When Meriel M. McEntagart, a geneticist at St. Georges University of London, met the family in May 2012, she suspected that three of the children had a rare genetic disorder called Smith-
Magenis syndrome. They had many of the symptoms of the disease, such as trouble sleeping through the night. Dr. McEntagart confirmed that diagnosis with a genetic test. The children were all
missing an identical chunk of a gene known as RAI1.
One of the children had a different father from the other two, and so the mother could be the only source of their altered gene. But when Dr. McEntagart ran a standard blood test on the mother,
the results were not nearly so straightforward: The woman had a normal version of RAI1.
Dr. McEntagart and her colleagues suspected that the answer to this puzzle was that the mother was a genetic mosaic.
We tend to think of ourselves as having just one set of genetic material, which exists in identical form in every one of our cells. But sometimes, people have two or more significantly different
genomes. As our cells divide, some may go through a major mutation. So some individuals end up with groups of cells that have very different DNA from the rest of them.
Dr. McEntagart said that she suspected that the mother she encountered had a normal version of RAI1 in some cells but an altered version in other cells, including her eggs.
We wanted to understand if there was a way to demonstrate that she was a mosaic, Dr. McEntagart said.
Dr. McEntagart got wind that researchers at Baylor College of Medicine in Houston were developing new methods for pinpointing mosaics, and they confirmed that the mother was indeed a
mosaic. Some of her cells carried the Smith-Magenis syndrome mutation.
Scientists have known about mosaicism for decades, but theyve studied it mostly on a case-by-case basis. As a result, it has been hard to tell if the kind of mosaicism Dr. McEntagart
encountered was a fluke, or if it was common enough to be medically important.
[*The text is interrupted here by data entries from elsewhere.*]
-- ==== Sys2Proof/Machine/Microcode.lean ====
section
/-!
DEFINITION. The meanings of the microwords, one per operation (ch. 8; R250 to R259). Engine t of pipeline p issues the
word at its UPC; a row whose operation is not that word's leaves everything as it is.
-/
namespace Sys2Proof.Machine

/-! ### What the operations share -/

/-- An arithmetic operation: D and the flags, or the flags alone (R249, R256). -/
def State.aluWord (s : State) (p t : Nat) (w : MWord) (f : MFlags → Word64 → Word64 → Word64 × MFlags) (writes : Bool)
    (cost : Nat) : State :=
  let e := s.engine p t
  let r := f e.flags (e.opA w) (e.opB w)
  let e1 := if writes then e.setReg w.dst r.1 else e
  s.setEngine p t ((if w.nf then e1 else e1.setFlags r.2).next cost)

/-- An arithmetic row. -/
def State.aluIssue (s : State) (p : Fin 9) (t : Fin 64) (op : Nat) (f : MWord → MFlags → Word64 → Word64 → Word64 × MFlags)
    (writes : Bool) (cost : Nat) : Out :=
  .next (s.issue p.val t.val op (fun w s => s.aluWord p.val t.val w (f w) writes cost))

/-- The frame bytes received under an engine's window. -/
def State.recvOf (s : State) (e : Engine) : List Byte := (s.frame e.frame).recv

/-- WINDOW, with its detail (R233). DESIGN CHOICE (log entry 237): the detail keeps the low 16 bits of an offset of 65,536
or more. -/
def State.windowTrap (s : State) (p t space k : Nat) : State := s.wordTrap p t 2 (space * 65536 + k % 65536)

/-- LD (R252). -/
def State.loadWord (s : State) (p t : Nat) (w : MWord) : State :=
  let e := s.engine p t
  let k := e.address w
  let n := 2 ^ w.size
  if spaceSize w.space < k + n then s.windowTrap p t w.space k
  else s.setEngine p t ((e.setReg w.dst (memValue w.net (e.spaceBytes (s.recvOf e) w.space k n))).next 1)

/-- ST (R252). -/
def State.storeWord (s : State) (p t : Nat) (w : MWord) : State :=
  let e := s.engine p t
  let k := e.address w
  let n := 2 ^ w.size
  if e.storeTraps w.space k n then s.windowTrap p t w.space k
  else s.setEngine p t ((e.store w.space k (memBytes w.net n (e.opB w))).next 1)

/-- MOVB (R256). DESIGN CHOICE (log entry 238): a MOVB of 0 bytes traps on an offset beyond its space too. -/
def State.moveWord (s : State) (p t : Nat) (w : MWord) : State :=
  let e := s.engine p t
  let n := w.aux % 128
  let src := w.imm % 512
  if 256 < src + n then s.windowTrap p t 0 src
  else if 256 < w.offset + n then s.windowTrap p t 0 w.offset
  else
    let l := winBytes e.win (s.recvOf e) src n
    s.setEngine p t ({ e with win := winWrite e.win w.offset l }.next (1 + (n + 31) / 32))

/-- Index of a state word (R256). -/
def Engine.stateIndex (e : Engine) (w : MWord) : Nat := (w.aux % 16384 + e.off w) % 16384

/-- Whether a DRAM offset traps at issue (R227, R257). -/
def State.dramTraps (s : State) (p r : Nat) : Bool :=
  let g := s.region p
  decide (r % 8 ≠ 0 ∨ g.2 < r + 8) || s.stackOffline (stackOf (g.1 + r))

/-- A DRAM request (R227, R257). -/
def State.dramWord (s : State) (p t : Nat) (w : MWord) (op : Nat → Nat → ReqOp) (regs : List Nat) : State :=
  let e := s.engine p t
  let r := w.aux + e.off w
  if s.dramTraps p r then s.wordTrap p t 0x0B (r % 2 ^ 32)
  else s.request p t (op ((s.region p).1 + r) r) regs

/-- Key bytes of LKP: 8, or 24 for EM (R258). -/
def Engine.lookupKey (e : Engine) (w : MWord) : List Byte :=
  (rangeFrom w.srcA (if w.aux % 4 = 1 then 3 else 1)).flatMap (fun k => leBytes 8 (e.reg k).toNat)

/-- LKP (R225, R258). -/
def State.lookupWord (s : State) (p t : Nat) (w : MWord) : State :=
  let e := s.engine p t
  if w.aux % 4 = 3 ∨ 4 ≤ e.count 1 then s.wordTrap p t 8 0
  else s.request p t (.lookup (w.aux % 4) (e.lookupKey w)) (rangeFrom w.dst 4)

/-- MTR (R228, R259). -/
def State.meterWord (s : State) (p t : Nat) (w : MWord) : State :=
  let e := s.engine p t
  let m := w.aux % 2 ^ 18 + e.off w
  let len := (e.opB w).toNat % 2 ^ 15
  if 262144 ≤ m ∨ 4 ≤ e.count 2 then s.wordTrap p t 7 (m % 2 ^ 32)
  else (s.request p t (.meter m len (mdColour e.md) (w.aux.testBit 18)) [w.dst]).noteCharge e.frame len

/-- CLONE (R230). -/
def State.cloneWord (s : State) (p t : Nat) (w : MWord) : State :=
  let e := s.engine p t
  if 4 ≤ e.count 3 then s.wordTrap p t 9 0
  else
    (s.setEngine p t { e with clones := e.clones ++ [{ win := e.win, md := e.md }] }).request p t
      (.cells e.clones.length) [w.dst]

/-- RTN (R234, R261). -/
def State.returnWord (s : State) (p t : Nat) : State :=
  let e := s.engine p t
  if e.handler ≤ 1 then s.wordTrap p t 3 0
  else
    let f := imB e.trap 5
    let e1 := e.setFlags { z := f.testBit 3, n := f.testBit 2, c := f.testBit 1, v := f.testBit 0 }
    s.setEngine p t ({ e1 with handler := 0 }.goTo (imH e.trap 0) 2)

/-! ### Rows -/

/-- Row NOP. -/
def execNop (p : Fin 9) (t : Fin 64) (s : State) : Out :=
  .next (s.issue p.val t.val 0x00 (fun _ s => s.setEngine p.val t.val ((s.engine p.val t.val).next 1)))
/-- Row MOV. -/
def execMov (p : Fin 9) (t : Fin 64) (s : State) : Out :=
  .next (s.issue p.val t.val 0x01 (fun w s =>
    let e := s.engine p.val t.val
    s.setEngine p.val t.val ((e.setReg w.dst (e.opB w)).next 1)))
/-- Row ADD. -/
def execAdd (p : Fin 9) (t : Fin 64) (s : State) : Out := s.aluIssue p t 0x02 (fun _ => addFlags) true 1
/-- Row SUB. -/
def execSub (p : Fin 9) (t : Fin 64) (s : State) : Out := s.aluIssue p t 0x03 (fun _ => subFlags) true 1
/-- Row AND. -/
def execAnd (p : Fin 9) (t : Fin 64) (s : State) : Out := s.aluIssue p t 0x04 (fun _ => andFlags) true 1
/-- Row OR. -/
def execOr (p : Fin 9) (t : Fin 64) (s : State) : Out := s.aluIssue p t 0x05 (fun _ => orFlags) true 1
/-- Row XOR. -/
def execXor (p : Fin 9) (t : Fin 64) (s : State) : Out := s.aluIssue p t 0x06 (fun _ => xorFlags) true 1
/-- Row SHL. -/
def execShl (p : Fin 9) (t : Fin 64) (s : State) : Out := s.aluIssue p t 0x07 (fun _ => shlFlags) true 1
/-- Row SHR. -/
def execShr (p : Fin 9) (t : Fin 64) (s : State) : Out := s.aluIssue p t 0x08 (fun _ => shrFlags) true 1
/-- Row SAR. -/
def execSar (p : Fin 9) (t : Fin 64) (s : State) : Out := s.aluIssue p t 0x09 (fun _ => sarFlags) true 1
/-- Row ROL. -/
def execRol (p : Fin 9) (t : Fin 64) (s : State) : Out := s.aluIssue p t 0x0A (fun _ => rolFlags) true 1
/-- Row MUL. -/
def execMul (p : Fin 9) (t : Fin 64) (s : State) : Out := s.aluIssue p t 0x0B (fun _ => mulFlags) true 3
/-- Row CMP. -/
def execCmp (p : Fin 9) (t : Fin 64) (s : State) : Out := s.aluIssue p t 0x0C (fun _ => subFlags) false 1
/-- Row TST. -/
def execTst (p : Fin 9) (t : Fin 64) (s : State) : Out := s.aluIssue p t 0x0D (fun _ => andFlags) false 1
/-- Row EXT. -/
def execExt (p : Fin 9) (t : Fin 64) (s : State) : Out :=
  s.aluIssue p t 0x0E (fun w f a _ => extFlags f a w.pos w.width) true 1
/-- Row INS. -/
def execIns (p : Fin 9) (t : Fin 64) (s : State) : Out :=
  s.aluIssue p t 0x0F (fun w f a b => insFlags f a b w.pos w.width) true 1
/-- Row CRC. -/
def execCrc (p : Fin 9) (t : Fin 64) (s : State) : Out := s.aluIssue p t 0x10 (fun _ => crcFlags) true 2
/-- Row CSUM. -/
def execCsum (p : Fin 9) (t : Fin 64) (s : State) : Out := s.aluIssue p t 0x11 (fun _ => csumFlags) true 1
/-- Row LD. -/
def execLd (p : Fin 9) (t : Fin 64) (s : State) : Out :=
  .next (s.issue p.val t.val 0x20 (fun w s => s.loadWord p.val t.val w))
/-- Row ST. -/
def execSt (p : Fin 9) (t : Fin 64) (s : State) : Out :=
  .next (s.issue p.val t.val 0x21 (fun w s => s.storeWord p.val t.val w))
/-- Row MOVB. -/
def execMovb (p : Fin 9) (t : Fin 64) (s : State) : Out :=
  .next (s.issue p.val t.val 0x22 (fun w s => s.moveWord p.val t.val w))
/-- Row SRD. -/
def execSrd (p : Fin 9) (t : Fin 64) (s : State) : Out :=
  .next (s.issue p.val t.val 0x28 (fun w s =>
    s.request p.val t.val (.stRead ((s.engine p.val t.val).stateIndex w)) [w.dst]))
/-- Row SWR. -/
def execSwr (p : Fin 9) (t : Fin 64) (s : State) : Out :=
  .next (s.issue p.val t.val 0x29 (fun w s =>
    let e := s.engine p.val t.val
    s.request p.val t.val (.stWrite (e.stateIndex w) (e.opB w)) []))
/-- Row SADD. -/
def execSadd (p : Fin 9) (t : Fin 64) (s : State) : Out :=
  .next (s.issue p.val t.val 0x2A (fun w s =>
    let e := s.engine p.val t.val
    s.request p.val t.val (.stAdd (e.stateIndex w) (e.opB w)) [w.dst]))
/-- Row SCAS: the compared value is D as at issue. -/
def execScas (p : Fin 9) (t : Fin 64) (s : State) : Out :=
  .next (s.issue p.val t.val 0x2B (fun w s =>
    let e := s.engine p.val t.val
    s.request p.val t.val (.stSwap (e.stateIndex w) (e.reg w.dst) (e.opB w)) [w.dst]))
/-- Row DRD. -/
def execDrd (p : Fin 9) (t : Fin 64) (s : State) : Out :=
  .next (s.issue p.val t.val 0x30 (fun w s => s.dramWord p.val t.val w .dRead [w.dst]))
/-- Row DWR. -/
def execDwr (p : Fin 9) (t : Fin 64) (s : State) : Out :=
  .next (s.issue p.val t.val 0x31 (fun w s =>
    s.dramWord p.val t.val w (fun a r => .dWrite a r ((s.engine p.val t.val).opB w)) []))
/-- Row LKP. -/
def execLkp (p : Fin 9) (t : Fin 64) (s : State) : Out :=
  .next (s.issue p.val t.val 0x38 (fun w s => s.lookupWord p.val t.val w))
/-- Row MTR. -/
def execMtr (p : Fin 9) (t : Fin 64) (s : State) : Out :=
  .next (s.issue p.val t.val 0x3C (fun w s => s.meterWord p.val t.val w))
/-- Row CLONE. -/
def execClone (p : Fin 9) (t : Fin 64) (s : State) : Out :=
  .next (s.issue p.val t.val 0x40 (fun w s => s.cloneWord p.val t.val w))
/-- Row BR. -/
def execBr (p : Fin 9) (t : Fin 64) (s : State) : Out :=
  .next (s.issue p.val t.val 0x48 (fun w s => s.setEngine p.val t.val ((s.engine p.val t.val).goTo w.target 2)))
/-- Row BRR. -/
def execBrr (p : Fin 9) (t : Fin 64) (s : State) : Out :=
  .next (s.issue p.val t.val 0x49 (fun w s =>
    let e := s.engine p.val t.val
    s.setEngine p.val t.val (e.goTo ((e.opA w).toNat + w.target) 2)))
/-- Row CALL. -/
def execCall (p : Fin 9) (t : Fin 64) (s : State) : Out :=
  .next (s.issue p.val t.val 0x4A (fun w s =>
    let e := s.engine p.val t.val
    s.setEngine p.val t.val ((e.setReg w.dst (BitVec.ofNat 64 (e.upc + 1))).goTo w.target 2)))
/-- Row END. -/
def execEnd (p : Fin 9) (t : Fin 64) (s : State) : Out :=
  .next (s.issue p.val t.val 0x4B (fun _ s => s.endRoutine p.val t.val))
/-- Row RTN. -/
def execRtn (p : Fin 9) (t : Fin 64) (s : State) : Out :=
  .next (s.issue p.val t.val 0x4C (fun _ s => s.returnWord p.val t.val))
/-- Row TIME. -/
def execTime (p : Fin 9) (t : Fin 64) (s : State) : Out :=
  .next (s.issue p.val t.val 0x50 (fun w s =>
    let e := s.engine p.val t.val
    let sec := BitVec.ofNat 64 (timeSec s.now % 2 ^ 48)
    let sub := BitVec.ofNat 64 (timeNs s.now * 256 + timeSub s.now)
    s.setEngine p.val t.val (((e.setReg w.dst sec).setReg (w.dst + 1) sub).next 1)))

end Sys2Proof.Machine
end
In a study released Thursday in the American Journal of Human Genetics, the Baylor team and its colleagues describe the biggest search for cases in which mosaic parents passed down disease-
causing mutations to their children. It turns out to be far from a fluke.
This happens a surprising amount of the time, said Chad A. Shaw, a co-author of the new study.
Michael Snyder, a geneticist at Stanford University who was not involved in the study, said it showed that mosaicism could have a significant effect on not just peoples own health, but on their
children as well.
We will have to be on the lookout for these types of events, he said.